As someone who’s only ever been on the patient side of things, what is concordance in the medical sense here? What sets it apart from compliance and adherence?
Warning I’m going to be simplifying things a lot with regards to medical treatment. Medical treatment obviously refers to more than just taking a pill or doing an exercise, I’m trying to keep this light and as widely applicable as possible and you can feel free to substitute any intervention as necessary and you can obviously ask me to clarify or question or correct my wording. Also a lot of the wording may seem like I’m talking about non chronic situations but it applies equally.
Compliance refers to how close a patient adheres to the agenda set by the medical professional. It’s whether you take your medication as prescribed by your doctor, whether you do the rehabilitation as told, whether you do all the exercises your physio showed you. If you aren’t compliant you are not doing as you are told, if you are compliant you do as you are asked.
Adherence is active participation in an agenda. So if based on guidance from a medical professional you make lifestyle changes and stick to them even when not watched you are adherent. Adherence is you making a habit of taking your pills, it’s making and following an exercise plan, etc.
So in other words if you don’t take a pill your doctor is telling you to take you are non-compliant, if you haven’t made a habit of taking your pills as part of your regimen you are non-adherent.
Concordance is the agreement between a patient and a medical professional with regards to their agenda and their understanding of their own disease process (uhh i forget what the english name for that is). It refers in totality to the process of aligning the doctors desired agenda and the patients desired agenda, the level to which the two are in alignment and the patients engagement with the plan set forth. So in order to have concordance a medical professional must take into account the physical, social and psychological premises under which you exist and help you reach a treatment plan and a common agenda. Conversely you must as a patient be an active part of the planning of your treatment plan, advocate for your needs, and be honest about your ability to follow any plan and vulnerable enough to take it into account when making a plan and in your discussions with a healthcare professional.

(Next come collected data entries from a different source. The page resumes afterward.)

theorem test_K10_term_and_K11_step_after_it :
    holds (exec .term s0) (fun t => t.statusWord == 0x00000004 &&
      holds (exec .step t) (fun u => u.statusWord == 0x00000004 && u.history == [])) = true := by decide

theorem test_K13_reqint_while_halted :
    holds (exec (.reqint 0x10) { s0 with running := false }) (fun t =>
      t.statusWord == 0x00000004 && t.history == [.engineRequestInterrupt 0x10]) = true := by decide

theorem test_K14_sigint_sets_one_flag :
    holds (exec .sigint s0) (fun t => holds (exec .sigint t) (fun u =>
      u.engine == some ⟨0, 0, true, true, true⟩ &&
      u.history == [.engineSignalInterrupt, .engineSignalInterrupt])) = true := by decide

/-- R91: the engine issues a CLEANUP from inside the signal. -/
theorem test_nested_cleanup_inside_sigint :
    holds (exec .sigint { s0 with answers := [callsBack] }) (fun t => t.inProgress == [.sigint] &&
      holds (exec .cleanup t) (fun u => u.cfault == some .nested && u.history == t.history)) = true := by
  decide

theorem test_K15_nested_step :
    holds (exec .step { s0 with inProgress := [.handler (.host 1), .step] }) (fun t =>
      t.statusWord == 0x00000016 && t.cfault == some .nested && t.history == []) = true := by decide

/-- Where the first check of R120 and of R123 fails as well, its reason is the one recorded. -/
theorem test_order_of_the_checks :
    holds (exec (.init 1 2) { s0 with inProgress := [.step] })
      (fun t => t.cfault == some .lifecycle && t.statusWord == 0x00000016) = true ∧
    holds (exec .step inInit) (fun t => t.cfault == some .notReady) = true := by decide

theorem test_K16_illegal_step_word :
    holds (step (s0.withFetchWord 32 0x00000113)) (fun t =>
      t.statusWord == 0x00000016 && t.cfault == some .illegalCmd) = true := by decide

theorem test_K8_rdstat_after_cleanup :
    holds (exec .rdstat { s0 with life := .released })
      (fun t => t.response == { status := some 0x0000000A }) = true := by decide

/-! ## The bridge: vectors B1 to B7 -/

theorem test_B1_intack :
    holds (exec .intack { s0 with answers := [byte 0x08] }) (fun t =>
      t.response == { vec := some 0x08 } && t.history == [.picPendingVector 0x08]) = true := by decide

theorem test_B4_report_wraps_with_the_gate_clear :
    holds (exec (.repexc 0 0xFFFF 0x0010)
      { s0 with arena := [(0, 0xA0), (1, 0xA1), (9, 0xA9), (10, 0xAA)] }) (fun t =>
      t.statusWord == 0x00000004 && t.history ==
      [.report ⟨.divideByZero, 0xFFFF, 0x0010, [0xA0, 0xA1, 0, 0, 0, 0, 0, 0, 0, 0xA9]⟩]) = true := by
  decide

theorem test_B6_report_is_clipped :
    holds (exec (.repexc 4 0xF000 0xFFF8) s1) (fun t => t.statusWord == 0x00000005 &&
      t.history == [.report ⟨.overflow, 0xF000, 0xFFF8, [0, 0, 0, 0, 0, 0, 0, 0]⟩]) = true := by decide

/-- B10: the order of the kinds. -/
theorem test_B10_kinds :
    (List.range 9).map (fun n => excKind (BitVec.ofNat 8 n)) =
      [some .divideByZero, some .debug, some .unexpectedOrDoubleFault, some .breakpoint,
       some .overflow, some .boundRange, some .invalidOpcode, some .deviceUnavailable, none] := by
  decide

/-! ## Hypercalls and ports: vectors H1 to H7 -/

theorem test_H2_last_registration_wins :
    holds (exec (.regbop 0x20 (.host 1)) s0) (fun t => holds (exec (.regbop 0x20 (.host 2)) t) (fun u =>
      holds (exec (.dispbop 0x20 0) u) (fun v => v.history == [.handlerCall (.host 2) 0]))) = true := by
  decide

theorem test_H4_debug_break :
    holds (exec (.dispbop 0x42 0x00001000) s0) (fun t =>
      t.statusWord == 0x00000006 && t.history == [.debugBreak 0x00001000]) = true := by decide

theorem test_H5_bad_handle :
    holds (exec (.regbop 0x20 (.host 3)) s0) (fun t => t.cfault == some .badHandle) = true := by decide

/-- H6: the router's answer comes when it returns. -/
theorem test_H6_port_read :
    holds (exec (.piord 0x60 1) { s0 with answers := [byte 0x1C], inputs := [.agentReturns] }) (fun t =>
      t.history == [.portRead 0x60 1] &&
      holds (step t) (fun u => u.response == { rdata := some [0x1C] } && u.inProgress == [])) = true := by
  decide

/-- H7: a device behind the router sets the gate while the port write is in progress. -/
theorem test_H7_nested_seta20 :
    holds (exec (.piowr 0x92 1 [0x02]) s0) (fun t =>
      t.history == [.portWrite 0x92 1 [0x02]] &&
      holds (exec (.seta20 true) t) (fun u => u.statusWord == 0x00000007)) = true := by decide

/-! ## Witnesses: states and operands that meet the hypotheses of the obligations -/

theorem witness_DecodeOfEncodeIsTheCommand :
    (Instr.mread 0xFFFFFFFF 1 [0xEE]).wellFormed = true ∧ (Instr.regbop 0xFF .debugBreak).wellFormed = true := by
  decide

/-- One request for each clause of the match, at operands of all ones where the encoding admits them. -/
theorem witness_DecodedCommandHoldsEveryListedField :
    decode ⟨1, 0xFFFFFFFF, 1, [7], .host 0⟩ = .ok (.mread 0xFFFFFFFF 1 [7]) ∧
    decode ⟨8, 0x0000FFFF, 1, [7], .host 0⟩ = .ok (.piowr 0xFFFF 1 [7]) ∧
    decode ⟨7, 0x0000FFFF, 0xFFFFFFFF, [], .host 0⟩ = .ok (.piord 0xFFFF 0xFFFFFFFF) ∧
    decode ⟨0xFF05, 0xFFFF0000, 0, [], .host 0⟩ = .ok (.repexc 0xFF 0xFFFF 0) ∧
    decode ⟨0xFF06, 0xFFFFFFFF, 0, [], .host 0⟩ = .ok (.dispbop 0xFF 0xFFFFFFFF) ∧
    decode ⟨0x10, 0xFFFFFFFF, 0, [], .host 0⟩ = .ok (.init 0xFFFFFFFF 0) ∧
    decode ⟨0xFF17, 0, 0, [], .host 9⟩ = .ok (.regbop 0xFF (.host 9)) ∧
    decode ⟨0x103, 0, 0, [], .host 0⟩ = .ok (.seta20 true) := by decide

theorem witness_OpcodeRowsNeverOverlap :
    Opcode.repexc.selects 0x0000FF05 = true ∧ Opcode.seta20.selects 0x00000103 = true := by decide

/-- One request for each clause of R87, each outside every other clause. -/
theorem witness_IllegalEncodingRaisesIllegalCmd :
    ({ s0 with inputs := [.command ⟨0, 0, 0, [], .host 0⟩] } : State).cfault = none ∧
    illegalEncoding ⟨0x09, 0, 0, [], .host 0⟩ ∧ illegalEncoding ⟨0x00010013, 0, 0, [], .host 0⟩ ∧
    illegalEncoding ⟨0x00000118, 0, 0, [], .host 0⟩ ∧ illegalEncoding ⟨0x00000203, 0, 0, [], .host 0⟩ ∧
    illegalEncoding ⟨0x07, 0x00010000, 0, [], .host 0⟩ ∧
    illegalEncoding ⟨0x02, 0, 1, [], .host 0⟩ := by
  refine ⟨rfl, ?_, ?_, ?_, ?_, ?_, ?_⟩ <;> simp only [illegalEncoding] <;> decide

theorem witness_EveryLegalEncodingDecodes :
    ¬ illegalEncoding ⟨0x0000FF05, 0xFFFFFFFF, 0xFFFFFFFF, [1], .host 0⟩ ∧
    ¬ illegalEncoding ⟨0x00000103, 0, 0, [], .host 0⟩ := by
  simp only [illegalEncoding]; decide

theorem witness_StepRunsTheDecodedCommand :
    (State.reset.withFetchWord 32 0x00000018).inputs = [.command ⟨0x18, 0, 0, [], .host 0⟩] ∧
    decode ⟨0x18, 0, 0, [], .host 0⟩ = .ok .rdstat := by decide

theorem witness_StepWithoutInputWaits : State.reset.inputs = [] := by decide

theorem witness_ReturnCompletesTheInnermostCommand :
    ({ s0 with inputs := [.agentReturns] } : State).inProgress = [] ∧
    ({ s0 with inputs := [.agentReturns], inProgress := [.portRead 0, .step] } : State).inProgress =
      .portRead 0 :: [.step] ∧
    ({ s0 with inputs := [.agentReturns], inProgress := [.execat] } : State).inProgress =
      .execat :: [] ∧ (∀ size, Activity.execat ≠ .portRead size) ∧
    (∀ left, Activity.execat ≠ .init left) ∧ ∀ left, Activity.execat ≠ .cleanup left := by
  refine ⟨rfl, rfl, rfl, ?_, ?_, ?_⟩ <;> (intro x h; cases h)

/-- One state for each clause, and for a call both that the agent issues commands and that it does not. -/
theorem witness_InitAndCleanupMakeTheirCallsInTurn :
    (starts.life = .uninit ∧ starts.cfault = none ∧ starts.inProgress = [] ∧
      (starts.answerAt 0).value.getLsbD 0 = true) ∧
    (s0.Ready ∧ s0.inProgress = []) ∧
    ((Activity.init = .init ∨ Activity.init = .cleanup) ∧
      ∃ left, inInit.inProgress = .init (.deviceInit .timer :: left) :: [] ∧
        (∀ k < 1, (inInit.answerAt k).callsBack = false)) ∧
    (∃ left, inCleanup.inProgress = .cleanup (.deviceCleanup .pic :: left) :: [] ∧
      ∃ k < 1, (({ inCleanup with answers := [callsBack] } : State).answerAt k).callsBack = true) ∧
    (({ inInit with inProgress := [.init []] } : State).inProgress = .init [] :: [] ∧
      ({ inCleanup with inProgress := [.cleanup []] } : State).inProgress = .cleanup [] :: []) :=
  ⟨by decide, by decide, ⟨.inl rfl, _, rfl, by decide⟩, ⟨_, rfl, 0, by decide, by decide⟩, rfl, rfl⟩

theorem witness_EngineMovesOnlyWhileItRuns :
    Activity.step ∈ ({ s0 with inProgress := [.handler (.host 1), .step] } : State).inProgress ∧
    Activity.execat ∈ ({ s0 with inProgress := [.execat] } : State).inProgress ∧
    Activity.reqint ∈ ({ s0 with inProgress := [.reqint] } : State).inProgress ∧
    (Activity.step ∉ ({ s0 with inProgress := [.portWrite] } : State).inProgress ∧
      Activity.execat ∉ ({ s0 with inProgress := [.portWrite] } : State).inProgress ∧
      Activity.reqint ∉ ({ s0 with inProgress := [.portWrite] } : State).inProgress) := by decide

theorem witness_ImageLoadSetsBytesBeforeTheFirstStep :
    (s0.life = .ready ∧ s0.stepIssued = false) ∧ ¬ (fresh.life = .ready ∧ fresh.stepIssued = false) ∧
    ¬ (({ s0 with stepIssued := true } : State).life = .ready ∧
      ({ s0 with stepIssued := true } : State).stepIssued = false) := by decide

/-- A read whose range ends at `MAX_ADDRESS`, and writes of the first byte of the read-only region and of
the last one that is not cut off by the bounds. -/
theorem witness_DroppedAccessHasNoEffect :
    s0.Ready ∧ s0.params.maxAddress ≤ (maskA20 s0.a20 0xFFFFE).toNat + (2 : Word).toNat ∧
    (∃ x, (maskA20 s0.a20 0xEFFFF).toNat ≤ x ∧ x < (maskA20 s0.a20 0xEFFFF).toNat + (2 : Word).toNat ∧
      s0.params.romBase ≤ x ∧ x < s0.params.romLimit) ∧
    (∃ x, (maskA20 s0.a20 0xFFFFE).toNat ≤ x ∧ x < (maskA20 s0.a20 0xFFFFE).toNat + (1 : Word).toNat ∧
      s0.params.romBase ≤ x ∧ x < s0.params.romLimit) :=
  ⟨by decide, by decide, ⟨0xF0000, by decide⟩, ⟨0xFFFFE, by decide⟩⟩

/-- The largest range: it ends one byte below `MAX_ADDRESS`. -/
theorem witness_ReadAnswersArenaAndDeviceBytes :
    s0.Ready ∧ (maskA20 s0.a20 0xFFFFD).toNat + (2 : Word).toNat < s0.params.maxAddress := by decide

/-- A range that ends where the read-only region begins. -/
theorem witness_WriteStoresPayloadAndTellsTheDevice :
    s0.Ready ∧ ([0xAA, 0xBB] : List Byte).length = (2 : Word).toNat ∧
    (maskA20 s0.a20 0xEFFFE).toNat + (2 : Word).toNat < s0.params.maxAddress ∧
    ∀ x, (maskA20 s0.a20 0xEFFFE).toNat ≤ x → x < (maskA20 s0.a20 0xEFFFE).toNat + (2 : Word).toNat →
      ¬ (s0.params.romBase ≤ x ∧ x < s0.params.romLimit) := by
  refine ⟨by decide, by decide, by decide, ?_⟩
  intro x _ h
  have h1 : (maskA20 s0.a20 0xEFFFE).toNat + (2 : Word).toNat = 0xF0000 := by decide
  have h2 : s0.params.romBase = 0xF0000 := rfl
  omega

/-- S0 with answers for a write outside the video region and for the read after it. -/
def twice : State := { s0 with answers := video ++ video }

theorem witness_ReadAfterWriteAnswersThePayload :
    twice.Ready ∧ ([0x12, 0x34] : List Byte).length = (2 : Word).toNat ∧
    ¬ twice.dropped .write 0x500 2 ∧
    ∃ t, exec (.mwrite 0x500 2 [0x12, 0x34]) twice = .next t ∧ t.cfault = none ∧
      ∀ x, twice.maskedAddress 0x500 ≤ x → x < twice.maskedAddress 0x500 + (2 : Word).toNat →
        ¬ ((t.answerAt 0).value.toNat ≤ x ∧ x < (t.answerAt 1).value.toNat) := by
  refine ⟨by decide, by decide, by decide, _, rfl, by decide, ?_⟩
  intro x _ h
  have h1 : twice.maskedAddress 0x500 + (2 : Word).toNat = 0x502 := by decide
  rintro ⟨h3, -⟩
  have h4 : 0xA0000 ≤ x := h3
  omega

So if you are actively changing your schedule to accommodate a treatment plan you think is ridiculous and which does not account for you as a person outside of the immediate list of symptoms you may be adherent, but there is no concordance. But if you helped set your schedule and as a result feel engaged in your own treatment and wish to follow it, there is concordance.
Some people point out that the framing of adherence and concordance puts a lot of responsibility on patients rather than doctors, and that it may be a way to avoid responsibility for the outcome of patient care. Others point out that a compliance based model limits patient autonomy which is supposed to be a core value of patient care and is likely to be less effacacious.
First of all, thank you so much for the explanation, I don’t think I’ve ever had anyone explain “medical talk” this explicitly to me.
Secondly, you are really good at explaining these things even though English isn’t your native language. You’re doing great both linguistically and medically.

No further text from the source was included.